局破(2/2)
春桃疼得牙关紧咬,额上渗出汗珠,却顾不及痛楚,死死攥住康翼衣袖,泣血相告,字字带泪。
“姑爷,那日……那日全是嫪朵指使奴陷害小姐啊!”春桃哭声哽咽,语无伦次,却句句真切,“周福找到奴,威逼利诱,说只要奴悄悄把砒霜塞进小姐荷包,便替奴赎身,许奴好日子过,还说会养奴一辈子……奴一时糊涂,鬼迷心窍,便应了他……”
“后来康大爷饮下毒茶身亡,嫪朵立刻当众指认小姐,奴趁乱慌乱之中,把药粉塞入小姐荷包,本以为能换一条生路,哪知……哪知事后周福翻脸无情,直接把奴绑到这里,说要杀人灭口,生怕奴泄露半句实情!”
春桃哭诉着这些时日的遭遇,嫪朵命人日夜拷打,逼她背熟伪证口供,令她一旦被官府问及,便一口咬定是嫪梅主谋下毒,若有半分差错,便要活活打死。
她日日活在恐惧、悔恨与剧痛之中,早已濒临崩溃。
康翼听得心头火起,沉声追问,“那砒霜,周福是从何处购得?此事关乎全局,你须据实说来,不得有半分隐瞒。”
春桃含泪点头,声音虽弱,却字字清晰,“周福在与英国公下人商讨时,奴无意间听到,砒霜是在西市济世堂买的。掌柜审喆贪财好利,收了重金,便私下售卖,不留票据,不记账目,还亲口许诺,绝不向外吐露半个字!”
康翼闻言,心中大石落地,真相已然大白。
他当即扶起春桃,欲带她速速离开,不料就在此时,门外骤然响起杂乱脚步声,巡守汉子察觉异动,举着火把蜂拥而至,火光映亮夜空,为首壮汉厉声喝斥,“何方狂徒,敢擅闯此地!”

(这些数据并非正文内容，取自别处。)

-- ==== Sys2Proof/Machine/DecOps.lean ====
section
/-! DEFINITION. The shared operations of the modulator inputs and decimators (spec/15). Group delays are counted in 512ths of an
output sample, which every term of R392 divides. -/

namespace Sys2Proof.Machine

/-- A quadrant with its decimators changed. -/
def Quad.mapDec (q : Quad) (f : Dec → Dec) : Quad := { q with dec := f q.dec }
/-- A quadrant with a decimator input changed. -/
def Quad.mapIn (q : Quad) (n : Fin 64) (f : DecIn → DecIn) : Quad := q.mapDec fun s => { s with ins := s.ins.set n (f s.ins[n]) }

/-! ### Configuration (R386 to R392, R401) -/

/-- OSR of an input's clock group (R386). -/
def Quad.decOsr (q : Quad) (n : Nat) : Nat := 64 * 2 ^ q.fld (Reg.DEC_CLK_OSR (n / 8))
/-- CIC order. -/
def Quad.decN (q : Quad) (n : Nat) : Nat := 3 + q.fld (Reg.DEC_CH_ORD n)
/-- Whether an input is in FIR mode. -/
def Quad.decFir (q : Quad) (n : Nat) : Bool := q.flag (Reg.DEC_CH_FIRM n)
/-- C of a response (R388). -/
def romC (resp : Nat) : Nat := if resp < 4 then 2 else if resp < 8 then 4 else 8
/-- D of the FIR (R389). -/
def Quad.decD (q : Quad) (n : Nat) : Nat := 2 ^ q.fld (Reg.DEC_CH_D n)
/-- CIC decimation R (R388, R389). -/
def Quad.decR (q : Quad) (n : Nat) : Nat :=
  if q.decFir n then 8 * 2 ^ q.fld (Reg.DEC_CH_RCIC n) else q.decOsr n / romC (q.fld (Reg.DEC_CH_RESP n))
/-- Half-band stages: 2^H. -/
def Quad.decHalf (q : Quad) (n : Nat) : Nat := q.decOsr n / (q.decR n * q.decD n)
/-- GDr of a ROM response in 512ths (R388). -/
def romDelay (resp : Nat) : Nat :=
  [8960, 12032, 4864, 2304, 10368, 13440, 5760, 2944, 10048, 13120, 5568, 2880].getD resp 0

/-- The group delay of an input without FGD (R392), in 512ths. -/
def Quad.decGd0 (q : Quad) (n : Nat) : Nat :=
  let u := 256 / q.decOsr n
  let cic := q.decN n * (q.decR n - 1) * u + q.fld (Reg.DEC_CH_EDGE n) * u
  cic + if q.decFir n then 11 * 512 * (q.decHalf n - 1) / (q.decHalf n * q.decD n) else romDelay (q.fld (Reg.DEC_CH_RESP n))
/-- The group delay of an input (R392), in 512ths. -/
def Quad.decGd (q : Quad) (n : Nat) : Nat := q.decGd0 n + if q.decFir n then 2 * q.fld (Reg.DEC_CH_FGD n) else 0
/-- GDNS (R393). -/
def Quad.decGdns (q : Quad) (n : Nat) : Nat := (2 * q.decGd n * 1000000 + 512 * fiKHz q.fi) / (2 * 512 * fiKHz q.fi)
/-- S of R396. -/
def Quad.decSettle (q : Quad) (n : Nat) : Nat :=
  let x := 2 * q.decGd0 n + 512 + if q.decFir n then 512 * (q.fld (Reg.DEC_CH_TAPS n) - 1) / q.decD n else 0
  4 * ceilDiv x 2048
/-- How many bits the response of the chain of an input spans: X output samples of R396. -/
def Quad.decSpan (q : Quad) (n : Nat) : Nat :=
  let x := 2 * q.decGd0 n + 512 + if q.decFir n then 512 * (q.fld (Reg.DEC_CH_TAPS n) - 1) / q.decD n else 0
  x * q.decOsr n / 512

/-- Whether the chain of an input can be built (R388, R389). -/
def Quad.decChainOk (q : Quad) (n : Nat) : Bool :=
  let r := q.decR n
  decide (q.fld (Reg.DEC_CH_ORD n) ≠ 3) &&
    (if q.decFir n then
      decide (q.fld (Reg.DEC_CH_RCIC n) ≠ 3 ∧ q.fld (Reg.DEC_CH_D n) ≠ 3 ∧ q.decOsr n = r * q.decHalf n * q.decD n) &&
        [1, 2, 4, 8].contains (q.decHalf n)
    else decide (q.fld (Reg.DEC_CH_RESP n) < 12) && [8, 16, 32].contains r)

/-- The taps of the enabled FIR-mode inputs (R390). -/
def Quad.decTaps (q : Quad) : Nat :=
  ((List.range 64).map fun n => if q.flag (Reg.DEC_CH_EN n) && q.decFir n then q.fld (Reg.DEC_CH_TAPS n) else 0).sum

/-- Whether EN = 1 of an input is accepted (R401). -/
def Quad.decOk (q : Quad) (n : Nat) : Bool :=
  let taps := q.fld (Reg.DEC_CH_TAPS n)
  q.flag (Reg.DEC_CLK_EN (n / 8)) && q.decChainOk n && decide (q.fld (Reg.DEC_CH_SLOT n) < slotLimit q.fi) &&
    decide (1 ≤ taps ∧ taps ≤ 384) && (!q.decFir n || decide (q.decTaps + taps ≤ 12288))

/-- Whether an address lies in one of the four coefficient sets (R390): the 384 taps of each; the rest of its range holds no register. -/
def inCoef (a : Nat) : Bool := decide (0xF0010000 ≤ a ∧ a < 0xF0014000 ∧ a % 0x1000 < 0xC00)

/-- Whether an address lies in a coefficient set that an enabled FIR-mode input names (R390). -/
def Quad.coefLocked (q : Quad) (a : Nat) : Bool :=
  inCoef a &&
    (List.range 64).any fun n => q.flag (Reg.DEC_CH_EN n) && q.decFir n && q.fld (Reg.DEC_CH_CSET n) == (a - 0xF0010000) / 4096

/-- MOD_CLOCK_ENABLE (R386, R387). -/
def Quad.modClock (q : Quad) (c : Fin 8) (en : Bool) : Quad :=
  if en then
    let osr := q.fld (Reg.DEC_CLK_OSR c.val)
    if osr = 3 ∨ (osr = 2 ∧ q.fi = 2) then q.raise Reg.DEC_CTL_WERR
    else if q.flag (Reg.DEC_CLK_EN c.val) then q
    else (q.raise (Reg.DEC_CLK_EN c.val)).mapDec fun s => { s with clkAt := s.clkAt.set c (some (q.tick + 1)) }
  else if (List.range 8).any fun i => q.flag (Reg.DEC_CH_EN (8 * c.val + i)) then q.raise Reg.DEC_CTL_WERR
  else (q.setFld (Reg.DEC_CLK_EN c.val) 0).mapDec fun s => { s with clkAt := s.clkAt.set c none }

/-- The four detector outputs of an input read zero (R395, R398). -/
def Quad.decZero (q : Quad) (n : Nat) : Quad :=
  (((q.setFld (Reg.DEC_DET_PKI n) 0).setFld (Reg.DEC_DET_PKH n) 0).setFld (Reg.DEC_DET_MS n) 0).setFld (Reg.DEC_DET_ENV n) 0

/-- DEC_INPUT_ENABLE (R395, R401). -/
def Quad.decEnable (q : Quad) (n : Fin 64) (en : Bool) : Quad :=
  if en then
    if q.flag (Reg.DEC_CH_EN n.val) then q
    else if q.decOk n.val then
      let q := (q.raise (Reg.DEC_CH_EN n.val)).setFld (Reg.DEC_GDNS_GDNS n.val) (q.decGdns n.val)
      (q.decZero n.val |>.raise (Reg.DEC_STAT_INVALID n.val)).mapIn n fun i => { ({} : DecIn) with dc := i.dc, enPend := some (q.tick + 1) }
    else q.raise Reg.DEC_CTL_WERR
  else
    let q := ((q.setFld (Reg.DEC_CH_EN n.val) 0).setFld (Reg.DEC_STAT_INVALID n.val) 0).setFld (Reg.DEC_STAT_LEFT n.val) 0
    (q.setFld (Reg.DEC_STAT_STUCK n.val) 0).mapIn n fun i => { ({} : DecIn) with dc := i.dc }

/-! ### Synchronising reset (R395, R396) -/

/-- SYNC_ARM: a write of DEC_SYNCT. -/
def Quad.syncArm (q : Quad) (key : W32) : Quad :=
  let t := ext64 key q.tick
  let mask : W64 := (q.rd Reg.DEC_SYNCM1).setWidth 64 <<< 32 ||| (q.rd Reg.DEC_SYNCM0).setWidth 64
  let far := decide (t ≥ (q.tick.toNat : Int) + 2)
  let q := (q.wr Reg.DEC_SYNCT key).raise Reg.DEC_CTL_SPEND
  let q := if far then q else q.raise Reg.DEC_CTL_SLATE
  q.mapDec fun s => { s with armed := some (if far then BitVec.ofInt 64 t else q.tick + 1, mask), slated := !far }

/-- What waits for the next boundary, as a grid starts with tick `n` (R28, R387, R395): the clocks, the resets that EN brings, and one armed
for the next boundary. A reset armed at a tick keeps its tick. -/
def Dec.renumber (s : Dec) (n : W64) : Dec :=
  { s with ins := s.ins.map fun i => { i with enPend := i.enPend.map fun _ => n }
           clkAt := s.clkAt.map fun c => c.map fun _ => n
           armed := s.armed.map fun a => if s.slated then (n, a.2) else a }

/-- One input reset. -/
def Quad.decReset (q : Quad) (n : Fin 64) : Quad :=
  let s := q.decSettle n.val
  let frz := q.flag (Reg.DEC_CH_FRZ n.val)
  let q := ((q.raise (Reg.DEC_STAT_INVALID n.val)).setFld (Reg.DEC_STAT_LEFT n.val) (satTo 1023 s))
  (q.decZero n.val).mapIn n fun i =>
    { i with enPend := none, active := true, bits := [], left := s, dc := if frz then i.dc else 0,
             w2 := q.rd (Reg.DEC_CH_DCEN n.val).off, ms := 0, env := 0 }

/-- The numbers of the inputs. -/
def fins64 : List (Fin 64) := List.finRange 64

/-- SYNC_RESET: at the boundary after EN, and at the armed one. -/
def Quad.syncReset (q : Quad) : Quad :=
  let arm := match q.dec.armed with | some (t, m) => if t.toNat ≤ q.tick.toNat then some m else none | none => none
  let q' := fins64.foldl (fun q n =>
    let new := match q.dec.ins[n].enPend with | some t => decide (t.toNat ≤ q.tick.toNat) | none => false
    let sync := match arm with | some m => m.getLsbD n.val | none => false
    if q.flag (Reg.DEC_CH_EN n.val) && (new || sync) then q.decReset n else q) q
  if arm.isSome then (q'.setFld Reg.DEC_CTL_SPEND 0).mapDec fun s => { s with armed := none } else q'

/-! ### The chain -/

/-- A captured bit as a number (R385). -/
def pm1 (b : Bool) : Int := if b then 1 else -1

/-- A sliding sum of `r` terms over a kernel, as one CIC stage widens it. -/
def boxcar (r : Nat) (k : List Int) : List Int :=
  (List.range (k.length + r - 1)).map fun i => ((List.range r).map fun j => if j ≤ i then k.getD (i - j) 0 else 0).sum

/-- The impulse response of a CIC of order `n` (R388). -/
def cicKernel (n r : Nat) : List Int := (List.range n).foldl (fun k _ => boxcar r k) [1]

/-- Two responses in a row, the second on every `step`-th place of the first's output. -/
def cascade (k h : List Int) (step : Nat) : List Int :=
  (List.range (k.length + step * (h.length - 1))).map fun i =>
    ((List.range h.length).map fun j => if step * j ≤ i then h.getD j 0 * k.getD (i - step * j) 0 else 0).sum

/-- The taps of half-band stage `s` (R389), in units of 2 to the power of -`Config.halfFrac`. -/
def halfTaps (s : Nat) : List Int := (List.range 23).map fun i => Config.halfTap s i

/-- The response of a CIC of order `n` and decimation `r` with `h` half-band stages behind it, by bits (R389). -/
def chainKernel (n r h : Nat) : List Int :=
  (List.range h).foldl (fun k s => cascade k (halfTaps s) (r * 2 ^ s)) (cicKernel n r)

/-- The sum of products of a kernel with bits, newest first. -/
def dotBits : List Int → List Bool → Int
  | k :: ks, b :: bs => k * pm1 b + dotBits ks bs
  | _, _ => 0
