-- ==== Sys2Proof/Machine/ModeOps.lean ====
section
/-! DEFINITION. Modes and resets (spec/02 R40 to R60): MODE commands, entry to HALT, the quadrant reset, SCOUR, the start of the
grid. -/

namespace Sys2Proof.Machine

/-! ### Commands that end with an event -/

/-- A pending mode change given up; a commanded one completes with REFUSED (R44). -/
def Quad.dropChange (q : Quad) : Quad :=
  match q.change with
  | none => q
  | some c =>
    let q := { q with change := none }
    match c.by_ with
    | .command seq acc => q.complete seq 0x04 St.refused 0 acc
    | _ => q

/-- The end of a TEST (R483): its command and FLT_TRES. -/
def Quad.endTest (q : Quad) (status detail : Nat) : Quad :=
  match q.flt.test with
  | none => q
  | some t =>
    let q := { q with flt := { q.flt with test := none } }
    let q := ((q.setFld Reg.FLT_TRES_TEST t.code).setFld Reg.FLT_TRES_STATUS status).setFld Reg.FLT_TRES_DETAIL detail
    q.complete t.seq 0x0B status 0 0

/-- The end of a rotation or repair (R477, R478): the command that asked for it. -/
def Quad.endRotation (q : Quad) (status : Nat) : Quad :=
  match q.flt.rot with
  | none => q
  | some r =>
    let q := { q with flt := { q.flt with rot := none } }
    let q := if status = St.done ∧ !r.repair then { q.count Reg.FLT_ROT_DONE 1 with flt := { q.flt with rot := none, rotDone := q.flt.rotDone + 1 } } else q
    match r.cmd with
    | some seq => q.complete seq 0x0A status 0 0
    | none => q

/-- The end of a LOAD (R446): its bytes counted in the record. -/
def Quad.endLoad (q : Quad) (status : Nat) : Quad :=
  match q.hp.load with
  | none => q
  | some l =>
    let s := worse l.status status
    let q := { q with hp := { q.hp with load := none } }
    let q := match l.dig with
      | some d =>
        if s = St.abortedFault ∨ s = St.abortedReset then q
        else { q with hp := { q.hp with digests := q.hp.digests.put d.val ⟨sha256 l.bytes, l.start, l.bytes.length⟩ } }
      | none => q
    q.complete l.seq 0x01 s 0 (w32 l.done)

/-- The end of a READ that fills the bulk FIFO (R447): the words placed counted in the record. -/
def Quad.endRead (q : Quad) (status : Nat) : Quad :=
  match q.hp.read with
  | none => q
  | some r => { q with hp := { q.hp with read := none } }.complete r.seq 0x03 (worse r.status status) 0 (w32 r.placed)

/-! ### HALT (R41, R193, R250, R428, R475) -/

/-- Every waiting instance and one-shot entry removed with CANCELLED (R193). -/
def Quad.cancelWaiting (q : Quad) : Quad :=
  let (q, a) := q.takeQueue fun _ => true
  let (q, b) := q.takePref fun _ => true
  let shots := (q.sch.tickList ++ q.sch.timeList).filter fun e => e.period.isNone
  let keep (l : List DelayEntry) := l.filter fun e => e.period.isSome
  let q := q.mapSch fun s => { s with tickList := keep s.tickList, timeList := keep s.timeList }
  shots.foldl (fun q e => q.cancelEntry e) (q.cancelAll false (a ++ b))

/-- Entry to HALT: `cause` is that of Table: unrecoverable faults, zero for MODE HALT. -/
def Quad.enterHalt (q : Quad) (cause : Nat) : Quad :=
  if q.mode == .halt || q.mode == .scour then q
  else
    let q := q.dropChange
    let q := q.endTest St.abortedFault 0
    let q := physAll.foldl (fun q c => q.abortCore c St.abortedFault) q
    let q := q.cancelWaiting
    let q := q.kilnHalt
    let q := q.dmaAbort St.abortedFault
    let q := q.endRotation St.abortedFault
    let q := (q.endLoad St.abortedFault).endRead St.abortedFault
    let q := if q.mode = .standby then q.gpioRelease else q
    let q := { q with mode := .halt, hpn := { q.hpn with next := none, entry := none }, autoHpn := false }
    let q := (q.setFld Reg.QCTL_MODE_AUTO 0).irq (irqMode ||| irqHalt)
    let q := if cause = 0 then q else q.fault 6 cause 31 31 0
    q.log 0x0011 2 (if cause = 0 then 0 else 6) 0

/-! ### MODE commands (R41 to R45, R57) -/

/-- Whether a Kiln commit is prepared or pending (R45). -/
def Quad.kilnWaits (q : Quad) : Bool := !q.kln.prepared.isEmpty || !q.kln.pend.isEmpty

/-- Whether RUN may be entered from STANDBY (R57). -/
def Quad.runOk (q : Quad) : Bool := q.running && (q.hpnOn || q.sch.bound.any fun b => b.last.isNone)

/-- The boundaries up to a commanded change, where the table of R41 lists it and nothing refuses it. -/
def Quad.modeLeft (q : Quad) (m : Mode) : Option Nat :=
  match q.mode, m with
  | .standby, .run => if q.runOk then some 2 else none
  | .standby, .service => if q.kilnWaits then none else some 1
  | .standby, .halt => some 1
  | .run, .standby => if q.kilnWaits then none else some 1
  | .run, .hardpan => if q.hpnOn then some 1 else none
  | .run, .halt => some 1
  | .hardpan, .run => some 2
  | .hardpan, .standby => if q.kilnWaits then none else some 1
  | .hardpan, .halt => some 1
  | .service, .standby => if q.kilnWaits || q.flt.test.isSome then none else some 1
  | .service, .halt => some 1
  | _, _ => none

/-- A MODE command (R41 to R45, R449). -/
def Quad.modeCmd (q : Quad) (seq : W32) (m : Mode) : Quad :=
  let acc : W32 := q.tick.setWidth 32
  if q.mode = .halt ∧ m = .halt then q.complete seq 0x04 St.done 0 acc
  else if q.change.isSome then q.complete seq 0x04 St.refused 0 acc
  else
    match q.modeLeft m with
    | some n => { q with change := some ⟨m, n, .command seq acc⟩ }
    | none => q.complete seq 0x04 St.refused 0 acc

/-! ### Resets (R49 to R51) -/

/-- The words of the entry that stands at a place of the command ring. -/
def HostPort.entry (h : HostPort) (i : W32) : List W32 := (List.range 4).map fun k => h.ring.get (4 * (i.toNat % 256) + k) 0

/-- Whether an instance runs on a core: in set 0, or in an EVT handler. -/
def Core.runs (k : Core) : Nat := b2n k.run.isSome + b2n k.evtRun.isSome

/-- ARG0 of the log record of a reset (R50, R459): cause, instances running, commits prepared, DMA items. -/
def Quad.resetArg (q : Quad) (cause : Nat) : W32 :=
  w32 (cause + 16 * satTo 255 ((physAll.map fun c => (q.core c).runs).sum) + 4096 * satTo 15 q.kln.prepared.length +
    65536 * satTo 511 q.dma.items.length)

/-- Instances still queued or listed (R193). -/
def Quad.resetLeft (q : Quad) : Nat :=
  q.sch.queue.length + (q.sch.pref.toList.filter Option.isSome).length + q.sch.tickList.length + q.sch.timeList.length +
    (physAll.map fun c => b2n (q.core c).assigned.isSome + b2n (q.core c).pendEvt.isSome).sum

/-- What the record of a command that a reset ends tells in RESA (R444). -/
def Quad.abortRes (q : Quad) (seq : W32) (op : Nat) : W32 :=
  match op with
  | 1 => (match q.hp.load with | some l => w32 l.done | none => 0)
  | 3 => (match q.hp.read with | some r => w32 r.placed | none => 0)
  | 4 => (match q.change with | some ⟨_, _, .command _ a⟩ => a | _ => 0)
  | 5 => (match q.snx.coll with | some c => if c.seq = seq then c.a.setWidth 32 else 0 | none => 0)
  | _ => 0

/-- The status of a command that a reset ends, with what it had met before (R15). -/
def Quad.abortStatus (q : Quad) (seq : W32) (op : Nat) : Nat :=
  worse St.abortedReset (match op with
    | 1 => (match q.hp.load with | some l => l.status | none => St.done)
    | 2 => (match q.hp.writeWait with | some w => if w.1 = seq then w.2 else St.done | none => St.done)
    | 3 => (match q.hp.read with | some r => r.status | none => St.done)
    | _ => St.done)

/-- Every command in the ring, accepted or not, completed with ABORTED_RESET in sequence order (R50). -/
def Quad.abortCommands (q : Quad) : Quad :=
  let was := q
  let q := { q with hp := { q.hp with load := none, read := none, writeWait := none, augers := [] } }
  let q := q.hp.open_.foldl (fun q o => q.complete o.1 o.2 (was.abortStatus o.1 o.2) 0 (was.abortRes o.1 o.2)) q
  let n := (q.hp.cmdWp - q.hp.cmdRp).toNat
  let q := (List.range n).foldl (fun q i =>
    let e := q.hp.entry (q.hp.cmdRp + w32 i)
    let op := (e.getD 0 0).toNat % 64
    q.complete (e.getD 1 0) op St.abortedReset (if op = 6 ∨ op = 7 then (e.getD 0 0).toNat / 256 % 65536 else 0) 0) q
  { q with hp := { q.hp with cmdRp := q.hp.cmdWp, lastSeq := none } }

/-- A quadrant reset with its cause bit; `held` where the reset is still asserted. The host window's state stays, memory keeps its
contents until SCOUR zeroes it. -/
def Quad.doReset (q : Quad) (cause : Nat) (held : Bool) : Quad :=
  let q := q.log 0x0010 1 (q.resetArg cause) (BitVec.ofNat 16 (satTo 65535 q.resetLeft))
  let q := (q.abortCommands).irq (if q.mode = .scour then 0 else irqMode)
  let q : Quad := { Quad.reset with
      regs := [(Reg.QCTL_RST_CAUSE, w32 cause)], mem := q.mem, ecc := q.ecc, hp := q.hp, freeCtr := q.freeCtr
      pinLow := q.pinLow
      rst := if held then .held else .released }
  q.rewritePages

/-- POR_N low (R49, R453): the host window is reset too; what is left is the event for the log. -/
def Quad.porReset (q : Quad) : Quad :=
  let e : QEvent := ⟨0x0010, 1, q.resetArg 1, BitVec.ofNat 16 (satTo 65535 q.resetLeft), q.tim.ns⟩
  { Quad.reset with
      regs := [(Reg.QCTL_RST_CAUSE, 1)], mem := q.mem, ecc := q.ecc, freeCtr := q.freeCtr, pinLow := q.pinLow, rst := .held
      hp := { ({} : HostPort) with events := [e], retiring := q.hp.retiring } }

/-- A reset released (R49), but while Q_RST_N is low. -/
def Quad.release (q : Quad) : Quad := if q.rst = .held ∧ !q.pinLow then { q with rst := .released } else q

/-! ### SCOUR (R53 to R55) -/

/-- SCOUR_START (R53, R54, R420): memory zeroed, the time counter started from zero, the DRAM that answers shown. `rate` is the data
rate code of the board record. -/
def Quad.scourStart (q : Quad) (d : DramBoard) (rate : BitVec 2) : Quad :=
  if q.rst ≠ .released then q
  else
    let size := if d.size.toNat ≤ 4 then d.size.toNat else 0
    let q := { q with mem := [], ecc := [], eccBack := [], rst := .scouring, tim := { q.tim with started := true } }
    let q := (((q.setFld Reg.BUS_DDRSTAT_PRESENT (b2n (size != 0))).setFld Reg.BUS_DDRSTAT_SIZE size).setFld Reg.BUS_DDRSTAT_TRAINED
      (b2n (size != 0 && d.trained))).setFld Reg.BUS_DDRSTAT_RATE rate.toNat
    q

/-- Positions given to the healthy cores in ascending order, what is left without a core lost (R55, R480). -/
def Quad.assignCores (q : Quad) (retired : BitVec 17) : Quad :=
  let healthy := physAll.filter fun c => !retired.getLsbD c.val
  let q := q.mapCores fun c k =>
    { k with pos := if retired.getLsbD c.val then 31 else ⟨(healthy.idxOf c) % 32, by omega⟩ }
  let lost := ((List.range 16).filter fun n => decide (healthy.length ≤ n)).foldl (fun m n => m + 2 ^ n) 0
  let used := b2n (decide (healthy.length < 17))
  let q := (q.wr Reg.FLT_RETIRED (retired.setWidth 32)).wr Reg.FLT_LOST (w32 lost)
  ((q.setFld Reg.FLT_SPARE_USED used).setFld Reg.FLT_SPARE_CAPLOST (b2n (lost != 0))).setFld Reg.FLT_SPARE_ROTREF used

/-- SCOUR_COMPLETE (R54, R55, R46): STANDBY; the boot ROM's work: retirements applied, every core parked but the one that holds
position 0. `emg` are the levels at EMG_IN. -/
def Quad.scourComplete (q : Quad) (retired : BitVec 17) (emg : BitVec 4) : Quad :=
  if q.rst ≠ .scouring then q
  else
    let q := { q with rst := .past, mode := .standby, gridDue := true, hpn := { q.hpn with pins := emg } }
    let q := q.assignCores retired
    let q := q.mapCores fun _ k => { k with parked := k.pos.val != 0 }
    let q := q.mapSch fun s => { s with asks := prefPositions }
    let q := if emg = 0 then q else q.raise Reg.QCTL_MODE_EMG_PEND
    q.irq irqMode

/-! ### The grid (R26 to R29, R54) -/

/-- The grid offset measured at a boundary (R29, R30). DESIGN CHOICE (log 48): OFS is rounded down to whole nanoseconds. -/
def Quad.measureGrid (q : Quad) : Quad :=
  let num : Int := (3 * q.tim.ns.toNat : Int) * 4294967296 + 3 * q.tim.fr.toNat
  let ideal : Int := (q.tick.toNat * t3 q.fi : Int) * 4294967296
  let ofs : Int := (num - ideal) / (3 * 4294967296)
  let ok := decide ((num - ideal).natAbs ≤ 60 * 4294967296)
  let was := q.flag Reg.QCTL_GRID_ALIGNED
  let q := (q.wr Reg.QCTL_GRID_OFS (sat32 ofs)).setFld Reg.QCTL_GRID_ALIGNED (b2n ok)
  if was && !ok then q.raise Reg.QCTL_GRID_UNALIGN else q

end Sys2Proof.Machine
end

康翼脸色一沉,立刻将春桃护在身后,沉声道:“你躲在我身后,护住自己!”
话音未落,壮汉已挥棍扑上。
康翼虽往日素有纨绔之名,但却是个手无缚鸡之力的书生,对方人多势众,棍棒齐下,他孤身抵挡,渐落下风,肩头硬生生挨了一棍,剧痛钻心,身形一晃。
便在这千钧一发之际,头顶瓦片骤然碎裂,“哗啦”一声巨响,一道身影破窗而入,衣袂翻飞,掌风凌厉,身形如电,不过数息之间,便将围上来的壮汉尽数打翻在地,动作干脆利落,气势慑人。
康翼定睛一看,来人竟是孙超!
孙超收势而立,扶起康翼,关心道:“你没事吧?”
康翼摇摇头,“无妨!你怎么来了?”
“你日日潜伏英国公府外,我怕你想不开,便在暗中一直跟着你。没想到,你竟孤身一人入险境,朋友遇难,我岂能不帮?”
康肈轻笑一声,“好兄弟,够义气!等出去了,我请你喝酒。”
孙超瞥了一眼众人,沉声道:“走!”
孙超武功卓绝,已入九阶,对付这些寻常护院,不过举手之劳。
三人不敢多留片刻,孙超断后挡关,康翼搀扶着虚弱不堪的春桃,趁着夜色仓皇冲出废庄,一路疾行,直奔城中隐秘居所暂避。
安顿妥当之后,康翼又立刻吩咐亲信严加守护,日夜看护春桃,严防嫪朵派人追杀灭口,只待时机一到,便持实证直闯公堂,为妻翻冤。
这日清晨,天光大晴,睦州城内却一片荒芜死寂。
整条长街阴气沉沉,地面泥泞湿滑,家家户户门户大开,屋舍破败不堪,断壁残垣随处可见,不少房舍早已烧成焦土。
家家户户门前悬着白幡,纸钱随风乱舞,棺木横陈遍地,半空黑烟滚滚,呛人鼻息。
街道两旁,尽是席地而坐的百姓,个个衣衫褴褛、面黄肌瘦、骨瘦如柴,不少人咳个不停。
他们目光浑浊而警惕,四下张望。
每两户屋舍之间,都架着一口铜缸,缸下燃着炭火,锅里煮着血淋淋的肉块。
更有百姓攥着带血的骨头,低头用力舔舐,模样凄惨可怖。
贶琴与辛楚早知此处瘟疫横行,踏入睦州时便撕下衣襟蒙住口鼻。
可刚进城,辛楚便知此地之人已是回天乏术,连他们自己都极易染病,当即沉声道:“走吧。疫病非寻常天灾人祸,贸然停留,只会把自己也搭进去。”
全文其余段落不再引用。